■ **Records from a collection**:
"""

-- ==== Sys2Proof/Machine/RegisterWriter.lean ====
section
/-! DEFINITION. The Register Writer: WRF and RDF (40_register_writer.md). -/

namespace Sys2Proof.Machine

open Sys2Proof

/-- `BAD_GEOMETRY` applies when the pair is not legal (30_encoding.md R68). -/
def geometryCheck (w p : Nat) : List (Bool × FaultCode) := [(!decide (legalGeometry w p), .badGeometry)]

/-- The body of WRF (40_register_writer.md R82). -/
def wrfBody (off w p : Nat) (value : Word) (s : State) : State :=
  (maskedWrite off w p value s).setRspData 0

/-- WRF: masked write of a field (40_register_writer.md R82). -/
def execWrf (off w p : Nat) (value : Word) (s : State) : Host.Outcome State Fault Refusal :=
  .next (frame (.wrf off w p value) s (geometryCheck w p) (wrfBody off w p value))

/-- The body of RDF: one read; 0 and no access at an offset outside the window (40_register_writer.md R83). -/
def rdfBody (off w p : Nat) (s : State) : State :=
  if off < s.cfg.blockWords then
    let r := memRead off s
    r.2.setRspData (extract r.1 w p)
  else s.setRspData 0

/-- RDF: read of a field (40_register_writer.md R83). -/
def execRdf (off w p : Nat) (s : State) : Host.Outcome State Fault Refusal :=
  .next (frame (.rdf off w p) s (geometryCheck w p) (rdfBody off w p))

end Sys2Proof.Machine
end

"""

■ **PROBLEM REQUIREMENTS**:
Reproduce each line of the data containing the word "setRspData".

■ **RESPONSE TO THIS EXERCISE**:
  (maskedWrite off w p value s).setRspData 0
    r.2.setRspData (extract r.1 w p)
  else s.setRspData 0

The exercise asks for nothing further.